Anyone can get glaucoma, but some people are at higher risk if they: 

  • Are above the age of 60 years
  • Are Black and over age 40 years
  • Have a family history of glaucoma
  • Have high internal eye pressure, also known as intraocular pressure
  • Have extreme nearsightedness or farsightedness (myopia or hypermetropia)
  • Have had an eye injury or certain types of eye surgery

What are the Symptoms of Glaucoma?

At first, glaucoma doesn’t usually have any symptoms. This is most people with glaucoma do not know they have an eye disease. Over time, the person may slowly lose his/her vision, starting with patchy blind spots in one side vision (peripheral vision) that is closest to the nose. Then at later stages, difficulty seeing things in the central vision begins to occur. To diagnose it early, routine eye examinations like intraocular pressure should occur yearly after 40 years.

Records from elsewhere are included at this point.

-- ==== Sys2Proof/Laws/Extract.lean ====
section
/-! SUPPORT. What the extract state machine can reach (41_carrier_codec.md R165 to R176), said once. -/

namespace Sys2Proof.Machine

open Sys2Proof

/-- Every range the automaton can owe starts at 0x80 or above. -/
theorem utf8Step_lo {u u' : Utf8State} {b : Byte} (h : utf8Step u b = some u') : 0x80#8 ≤ u'.lo := by
  unfold utf8Step at h
  split at h
  · repeat' split at h
    all_goals first | (cases h; done) | (injection h with h; subst h; decide)
  · split at h
    · injection h with h; subst h; exact (by decide : (0x80#8 : Byte) ≤ 0x80#8)
    · cases h

theorem utf8Run_lo {u u' : Utf8State} {bytes : List Byte} (hu : 0x80#8 ≤ u.lo)
    (h : utf8Run u bytes = some u') : 0x80#8 ≤ u'.lo := by
  induction bytes generalizing u with
  | nil => cases h; exact hu
  | cons b bytes ih =>
    unfold utf8Run at h
    split at h
    · cases h
    · exact ih (utf8Step_lo ‹_›) h

/-- The sentinel is accepted only at a character boundary (R169). -/
theorem need_eq_zero_of_sentinel {u u' : Utf8State} (hu : 0x80#8 ≤ u.lo)
    (h : utf8Step u sentinel = some u') : u.need = 0 := by
  by_contra hn
  unfold utf8Step at h
  rw [if_neg hn] at h
  split at h
  · rename_i hc
    have h1 := hc.1
    have : ¬ (0x80#8 ≤ sentinel) := by decide
    exact this (BitVec.le_trans hu h1)
  · cases h

/-- At a character boundary the sentinel is accepted. -/
theorem utf8Step_sentinel {u : Utf8State} (h : u.need = 0) :
    utf8Step u sentinel = some { need := 0, lo := 0x80#8, hi := 0xBF#8 } := by
  unfold utf8Step
  rw [if_pos h, if_pos (by decide)]

/-- What a scan of `s` can be: the accumulated bytes are the folded groups so far, none of them the
sentinel and none rejected, and the phase says how the next group went. -/
inductive ScanReached (s : State) : Scan → Prop where
  | scanning (u : Utf8State) (acc : List Byte) (hacc : acc = (List.range acc.length).map (groupByte s))
      (hrun : utf8Run utf8Start acc = some u) (hno : sentinel ∉ acc)
      (hlen : 8 * acc.length ≤ carrierLength s) :
      ScanReached s { phase := .scanning, g := acc.length, acc := acc, u := u }
  | ended (u : Utf8State) (acc : List Byte) (hacc : acc = (List.range acc.length).map (groupByte s))
      (hrun : utf8Run utf8Start acc = some u) (hno : sentinel ∉ acc)
      (hlen : 8 * acc.length ≤ carrierLength s) (hend : carrierLength s < 8 * acc.length + 8) :
      ScanReached s { phase := .failed, g := acc.length, acc := acc, u := u }
  | rejected (u : Utf8State) (acc : List Byte) (hacc : acc = (List.range acc.length).map (groupByte s))
      (hrun : utf8Run utf8Start acc = some u) (hno : sentinel ∉ acc)
      (hlen : 8 * (acc.length + 1) ≤ carrierLength s)
      (hrej : utf8Step u (groupByte s acc.length) = none) :
      ScanReached s { phase := .failed, g := acc.length + 1, acc := acc, u := u }
  | terminated (u : Utf8State) (acc : List Byte) (hacc : acc = (List.range acc.length).map (groupByte s))
      (hrun : utf8Run utf8Start acc = some u) (hno : sentinel ∉ acc)
      (hlen : 8 * (acc.length + 1) ≤ carrierLength s) (hneed : u.need = 0)
      (hsent : groupByte s acc.length = sentinel) :
      ScanReached s { phase := .terminated, g := acc.length + 1, acc := acc, u := u }

theorem scanReached_start (s : State) : ScanReached s scanStart :=
  .scanning utf8Start [] rfl rfl (by simp) (by simp)

theorem scanReached_transition {s : State} {x : Scan} (h : ScanReached s x) :
    ScanReached s (scanTransition s x) := by
  cases h with
  | scanning u acc hacc hrun hno hlen =>
    simp only [scanTransition]
    by_cases hend : carrierLength s < 8 * acc.length + 8
    · rw [if_pos hend]
      exact .ended u acc hacc hrun hno hlen hend
    · rw [if_neg hend]
      cases hs : utf8Step u (groupByte s acc.length) with
      | none => exact .rejected u acc hacc hrun hno (by omega) hs
      | some u' =>
        by_cases hb : groupByte s acc.length = sentinel
        · simp only [hb, if_true]
          refine .terminated u acc hacc hrun hno (by omega) ?_ hb
          rw [hb] at hs
          exact need_eq_zero_of_sentinel (utf8Run_lo (by decide) hrun) hs
        · simp only [hb, if_false, scanAppends]
          have h2 := ScanReached.scanning (s := s) u' (acc ++ [groupByte s acc.length])
            (by rw [List.length_append, List.length_singleton, List.range_succ, List.map_append,
                  ← hacc]; rfl)
            (by rw [utf8Run_append, hrun]; simp [utf8Run, hs])
            (by
              intro hm
              rcases List.mem_append.1 hm with h' | h'
              · exact hno h'
              · exact hb (List.mem_singleton.1 h').symm)
            (by simp; omega)
          simpa using h2
  | ended u acc hacc hrun hno hlen hend => exact .ended u acc hacc hrun hno hlen hend
  | rejected u acc hacc hrun hno hlen hrej => exact .rejected u acc hacc hrun hno hlen hrej
  | terminated u acc hacc hrun hno hlen hneed hsent =>
    exact .terminated u acc hacc hrun hno hlen hneed hsent

/-- The scan of `s` after `n` transitions, without the rest of the state. -/
def scanIter (s : State) : Nat → Scan → Scan
  | 0, x => x
  | n + 1, x => scanIter s n (scanTransition s x)

/-- A transition depends on `CLEN`, `CAR` and the epoch alone. -/
theorem scanTransition_setScan (s : State) (x : Option Scan) (y : Scan) :
    scanTransition (setScan x s) y = scanTransition s y := rfl

theorem scanIter_setScan (s : State) (x : Option Scan) (n : Nat) (y : Scan) :
    scanIter (setScan x s) n y = scanIter s n y := by
  induction n generalizing y with
  | zero => rfl
  | succ n ih => exact ih _

theorem setScan_setScan (s : State) (x y : Option Scan) : setScan y (setScan x s) = setScan y s := rfl

/-- Transitions change nothing but the scan. -/
theorem runScan_setScan (s : State) (n : Nat) (x : Scan) :
    runScan n (setScan (some x) s) = setScan (some (scanIter s n x)) s := by
  induction n generalizing x with
  | zero => rfl
  | succ n ih =>
    rw [runScan]
    have : advanceScan (setScan (some x) s) = setScan (some (scanTransition s x)) s := rfl
    rw [this, ih, scanIter]

theorem runScan_beginScan (s : State) (n : Nat) :
    runScan n (beginScan s) = setScan (some (scanIter s n scanStart)) s := runScan_setScan s n scanStart

theorem scanIter_reached {s : State} {x : Scan} (h : ScanReached s x) (n : Nat) :
    ScanReached s (scanIter s n x) := by
  induction n generalizing x with
  | zero => exact h
  | succ n ih => exact ih (scanReached_transition h)

theorem scanTransition_of_terminal {s : State} {x : Scan} (h : x.phase ≠ .scanning) :
    scanTransition s x = x := by
  unfold scanTransition
  cases hp : x.phase <;> simp_all

theorem scanIter_of_terminal {s : State} {x : Scan} (h : x.phase ≠ .scanning) (n : Nat) :
    scanIter s n x = x := by
  induction n with
  | zero => rfl
  | succ n ih => rw [scanIter, scanTransition_of_terminal h, ih]

/-- A transition that stays SCANNING consumes one group. -/
theorem g_of_still_scanning {s : State} {x : Scan} (h : (scanTransition s x).phase = .scanning) :
    (scanTransition s x).g = x.g + 1 := by
  have hx : x.phase = .scanning := by
    by_contra hc
    rw [scanTransition_of_terminal hc] at h
    exact hc h
  unfold scanTransition at h ⊢
  simp only [hx] at h ⊢
  split at h
  · simp [scanEnds] at h
  · rename_i hlt
    rw [if_neg hlt]
    split at h
    · simp [scanRejects] at h
    · rename_i u hu
      split at h
      · simp [scanTerminates] at h
      · rename_i hb
        simp [hb, scanAppends]

theorem g_of_scanning_iter {s : State} {x : Scan} (n : Nat) (h : (scanIter s n x).phase = .scanning) :
    (scanIter s n x).g = x.g + n := by
  induction n generalizing x with
  | zero => rfl
  | succ n ih =>
    rw [scanIter] at h ⊢
    rw [ih h]
    have : (scanTransition s x).phase = .scanning := by
      by_contra hc
      rw [scanIter_of_terminal hc] at h
      exact hc h
    rw [g_of_still_scanning this]
    omega

/-- The fuel of R174 suffices. -/
theorem scanIter_terminates (s : State) :
    (scanIter s (carrierLength s / 8 + 1) scanStart).phase ≠ .scanning := by
  intro h
  have hg := g_of_scanning_iter _ h
  have hr := scanIter_reached (scanReached_start s) (carrierLength s / 8 + 1)
  generalize hx : scanIter s (carrierLength s / 8 + 1) scanStart = x at h hg hr
  cases hr with
  | scanning u acc hacc hrun hno hlen =>
    simp only [scanStart] at hg
    omega
  | ended => simp at h
  | rejected => simp at h
  | terminated => simp at h

/-- What `EXTRACT` commits: a terminal scan that the machine can reach. -/
theorem execExtract_eq (s : State) :
    ∃ x, ScanReached s x ∧ x.phase ≠ .scanning ∧
      x = scanIter s (carrierLength s / 8 + 1) scanStart ∧
      execExtract s = commitScan (setScan (some x) s) :=
  ⟨_, scanIter_reached (scanReached_start s) _, scanIter_terminates s, rfl, by
    rw [execExtract, runScan_beginScan]⟩

end Sys2Proof.Machine
end

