/-- The state after reset meets the invariants (R36, R38). -/
theorem inv_reset : State.reset.Inv where
  params_valid := by decide
  clen_le := by decide
  tlen_le := by decide
  blen_le := by decide
  gcnt_le := by decide
  err_le := by decide
  reserved_zero := rfl
  not_scanning := by decide
  car_wf := rfl
  txt_wf := rfl
  bit_wf := rfl
  car_within := rfl
  txt_within := rfl
  bit_within := rfl
  no_scan := rfl

namespace State.Inv

variable {s : State} (h : s.Inv)
include h

theorem setPending (events : List HostEvent) : (setPending events s).Inv := { h with }

theorem respond (r : Response) : (respond r s).Inv := { h with }

theorem setCmd (w : Word) : (setCmd w s).Inv := { h with }

theorem setVal (v : Wide) : (setVal v s).Inv := { h with }

theorem setClen {n : Word} (hn : n.toNat ≤ s.params.carMax) : (setClen n s).Inv :=
  { h with clen_le := hn }

theorem setTlen {n : Word} (hn : n.toNat ≤ s.params.txtMax) : (setTlen n s).Inv :=
  { h with tlen_le := hn }

theorem setBlen {n : Word} (hn : n.toNat ≤ s.params.bitsMax) : (setBlen n s).Inv :=
  { h with blen_le := hn }

theorem setGcnt {n : Word} (hn : n.toNat ≤ s.params.carMax / 8) : (setGcnt n s).Inv :=
  { h with gcnt_le := hn }

theorem setScan_none : (setScan none s).Inv := { h with no_scan := rfl }

theorem writeCar {i : Nat} (hi : i < s.params.carMax) (v : Byte) : (writeCar i v s).Inv :=
  { h with car_wf := Memory.wf_write h.car_wf i v, car_within := Memory.within_write h.car_within v hi }

theorem writeTxt {i : Nat} (hi : i < s.params.txtMax) (v : Byte) : (writeTxt i v s).Inv :=
  { h with txt_wf := Memory.wf_write h.txt_wf i v, txt_within := Memory.within_write h.txt_within v hi }

theorem writeBit {i : Nat} (hi : i < s.params.bitsMax) (v : Bit) : (writeBit i v s).Inv :=
  { h with bit_wf := Memory.wf_write h.bit_wf i v, bit_within := Memory.within_write h.bit_within v hi }

theorem storeCar {bytes : List Byte} (hl : bytes.length ≤ s.params.carMax) : (storeCar bytes s).Inv :=
  { h with
    car_wf := Memory.wf_writeList h.car_wf 0 bytes
    car_within := Memory.within_writeList bytes 0 h.car_within ((Nat.zero_add _).trans_le hl) }

theorem storeTxt {bytes : List Byte} (hl : bytes.length ≤ s.params.txtMax) : (storeTxt bytes s).Inv :=
  { h with
    txt_wf := Memory.wf_writeList h.txt_wf 0 bytes
    txt_within := Memory.within_writeList bytes 0 h.txt_within ((Nat.zero_add _).trans_le hl) }

theorem storeBit {bits : List Bit} (hl : bits.length ≤ s.params.bitsMax) : (storeBit bits s).Inv :=
  { h with
    bit_wf := Memory.wf_writeList h.bit_wf 0 bits
    bit_within := Memory.within_writeList bits 0 h.bit_within ((Nat.zero_add _).trans_le hl) }

/-- A packed `STATUS` has a listed error code and reserved bits 0, whatever was there (R23). -/
theorem packStatus (err : Err) {fsm : Fsm} (hf : fsm ≠ .scanning) (rbit : Bit) :
    ({ s with status := packStatus err fsm rbit } : State).Inv :=
  { h with
    err_le := by simpa using errCode_le err
    reserved_zero := packStatus_reserved err fsm rbit
    not_scanning := by simpa [fsmCode_eq_scanning_iff] using hf }

theorem complete {fsm : Fsm} (hf : fsm ≠ .scanning) (rbit : Bit) : (complete fsm rbit s).Inv :=
  h.packStatus .ok hf rbit

theorem raise_none (err : Err) : (raise err none s).Inv := h.packStatus err (by decide) false

theorem raise_some (err : Err) {g : Nat} (hg : 8 * g ≤ s.params.carMax) : (raise err (some g) s).Inv :=
  (h.setGcnt (n := BitVec.ofNat 32 g) ((toNat_ofNat_le 32 g).trans (by omega))).packStatus err
    (by decide) false

/-- Reset keeps the parameters and gives every other field the value it has in `State.reset`. -/
theorem applyReset : (applyReset s).Inv :=
  { inv_reset with
    params_valid := h.params_valid
    clen_le := Nat.zero_le _
    tlen_le := Nat.zero_le _
    blen_le := Nat.zero_le _
    gcnt_le := Nat.zero_le _
    car_within := rfl
    txt_within := rfl
    bit_within := rfl }

theorem writeTarget {tgt : Target} {addr : Word} {d : Wide} {t : State}
    (hl : locate s.params addr = some tgt) (hw : writeTarget tgt d s = some t) : t.Inv := by
  have hat := targetAt_of_locate hl
  cases tgt with
  | reg r =>
    cases r with
    | cmd => cases hw; exact h.setCmd _
    | val => cases hw; exact h.setVal d
    | clen => obtain ⟨hle, rfl⟩ := writeLength_eq_some hw; exact h.setClen hle
    | tlen => obtain ⟨hle, rfl⟩ := writeLength_eq_some hw; exact h.setTlen hle
    | blen => obtain ⟨hle, rfl⟩ := writeLength_eq_some hw; exact h.setBlen hle
    | status | gcnt | cfg => cases hw; exact h
  | car i => cases hw; exact h.writeCar hat.2 _
  | txt i => cases hw; exact h.writeTxt hat.2 _
  | bit i => cases hw; exact h.writeBit hat.2 _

Other symptoms include severe headache, severe eye pain, blurred vision, nausea or vomiting, eye redness, and halos or colored rings around lights.

How Is Glaucoma Diagnosed and Treated?

A comprehensive eye examination is needed to diagnose the presence of glaucoma using tonometry to measure raised intraocular pressure found during the eye examination. Also, several other tests may be performed including:

  • A dilated eye examination to test for optic nerve damage
  • Imaging tests
  • Visual field test to check for areas of vision loss
  • A gonioscopy test used to inspect the drainage angle
  • Using pachymetry examination to measure the corneal thickness

Treatment

Early treatment and regular checkups can help slow or prevent vision loss, especially if the disease is diagnosed in its early stages. Such early treatment includes eye drops, oral medications, and surgery. Surgery is required in the late stages to reverse intraocular pressure.

How can Glaucoma be Prevented?

Glaucoma diagnosis and early management can help to prevent vision loss or slow its progress. The steps used include:

  • Regular comprehensive eye exams to help detect glaucoma in its early stages, before significant damage occurs. It is recommended that a comprehensive eye exam be every 5 to 10 years if one is under 40 years old; every 2 to 4 years if one is between 40 to 54 years old; every 1 to 3 years if one is between 55 to 64 years old; and every 1 to 2 years if one is older than 65.
  • Understand one’s family eye medical history especially as glaucoma tends to be genetic and a person could be at risk of glaucoma.
  • For persons who are at risk of glaucoma, they will need more frequent screening.
  • Wear eye protection. Serious eye injuries can lead to glaucoma. Wear eye protection when using power tools or playing sports.
  • Take prescribed eye drops regularly. Glaucoma eye drops can significantly reduce the risk of high eye pressure progressing to glaucoma. Use eye drops as prescribed by the doctor even if there are no symptoms.